Finding superintendents also appears to be a somewhat difficult undertaking.

Only three job categories were rated as having severe shortages. Educators willing to teach physics or instruct students with severe disabilities are desperately needed as are those with “multicategorical” certifications, which are held by special education teachers.

Ms. Bryant emphasized that the survey provides a picture of national outcomes, and that statewide and local variations can be significant.

Still, “this is good news,” concluded Mildred Hudson, the chief executive officer for the Belmont, Mass.-based Recruiting New Teachers, a nonprofit group that tracks trends in the profession.

Fully Staffed

Meanwhile, administrators in DeKalb County, Ga., near Atlanta, are celebrating.

“This is one of the first years where we’ve opened up schools fully staffed,” said David R. Francoeur, the coordinator for certified employment for the 98,000-student system.

He attributes the situation to offering fewer jobs—500 vs. 800, a decision made to satisfy budget demands—and to improved recruitment policies.

Mr. Francoeur noted, too, that the applicant pool in Georgia seemed to be much larger, as the field has been flooded with workers from other sectors.

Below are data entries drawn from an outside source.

/-! ### modMp -/

@[simp] theorem modMp_rw (f : MemoryPort → MemoryPort) : (s.modMp f).rw = s.rw := rfl
@[simp] theorem modMp_au (f : MemoryPort → MemoryPort) : (s.modMp f).au = s.au := rfl
@[simp] theorem modMp_ctx (f : MemoryPort → MemoryPort) : (s.modMp f).ctx = s.ctx := rfl
@[simp] theorem modMp_sm (f : MemoryPort → MemoryPort) : (s.modMp f).sm = s.sm := rfl
@[simp] theorem modMp_nu (f : MemoryPort → MemoryPort) : (s.modMp f).nu = s.nu := rfl
@[simp] theorem modMp_ls (f : MemoryPort → MemoryPort) : (s.modMp f).ls = s.ls := rfl
@[simp] theorem modMp_xe (f : MemoryPort → MemoryPort) : (s.modMp f).xe = s.xe := rfl
@[simp] theorem modMp_rm (f : MemoryPort → MemoryPort) : (s.modMp f).rm = s.rm := rfl
@[simp] theorem modMp_wu (f : MemoryPort → MemoryPort) : (s.modMp f).wu = s.wu := rfl
@[simp] theorem modMp_lp (f : MemoryPort → MemoryPort) : (s.modMp f).lp = s.lp := rfl
@[simp] theorem modMp_mp (f : MemoryPort → MemoryPort) : (s.modMp f).mp = f s.mp := rfl
@[simp] theorem modMp_itElapsed (f : MemoryPort → MemoryPort) : (s.modMp f).itElapsed = s.itElapsed := rfl
@[simp] theorem modMp_latched (f : MemoryPort → MemoryPort) : (s.modMp f).latched = s.latched := rfl
@[simp] theorem modMp_mem (f : MemoryPort → MemoryPort) : (s.modMp f).mem = s.mem := rfl
@[simp] theorem modMp_readData (f : MemoryPort → MemoryPort) : (s.modMp f).readData = s.readData := rfl
@[simp] theorem modMp_choices (f : MemoryPort → MemoryPort) : (s.modMp f).choices = s.choices := rfl
@[simp] theorem modMp_pending (f : MemoryPort → MemoryPort) : (s.modMp f).pending = s.pending := rfl
@[simp] theorem modMp_watch (f : MemoryPort → MemoryPort) (n : Stn) : (s.modMp f).watch n = s.watch n := rfl
@[simp] theorem modMp_route (f : MemoryPort → MemoryPort) (n : Fin 8) : (s.modMp f).route n = s.route n := rfl
@[simp] theorem modMp_st (f : MemoryPort → MemoryPort) (n : Stn) : (s.modMp f).st n = s.st n := rfl
@[simp] theorem modMp_header (f : MemoryPort → MemoryPort) : (s.modMp f).header = s.header := rfl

“We had over 35,000 applications,” he added. “Two and a half years ago, we had between 10,000 and 13,000.”

While jobs are filled in DeKalb County, vacancies persist elsewhere in Georgia. Yet many teachers don’t want to move from the Atlanta area or teach subjects in districts or schools where there are continuing shortages.

“Our data indicate that students tend to take jobs within 50 miles of their hometowns and 50 miles of their universities—or both,” said William E. Loadman, the associate dean of research in the college of education at Ohio State University in Columbus, who contributed to the employment association’s project.

About “50 percent of all teachers in the nation are prepared in the Midwest,” he added.

Narrow geographic horizons are not the only problem, he said. There also simply aren’t enough preparation programs to generate the number of teachers needed for some subjects.

Of the nation’s 1,275 teacher education programs, fewer than 40 percent offer programs in such shortage areas as mathematics and physics, Mr. Loadman said.

“In too many cases, teacher-preparation [programs] are not being market-responsive,” added Thomas G. Carroll, the executive director of the National Commission on Teaching and America’s Future, a Washington-based nonprofit group.

“They’re not targeting their people to the shortages in the districts and schools they serve.”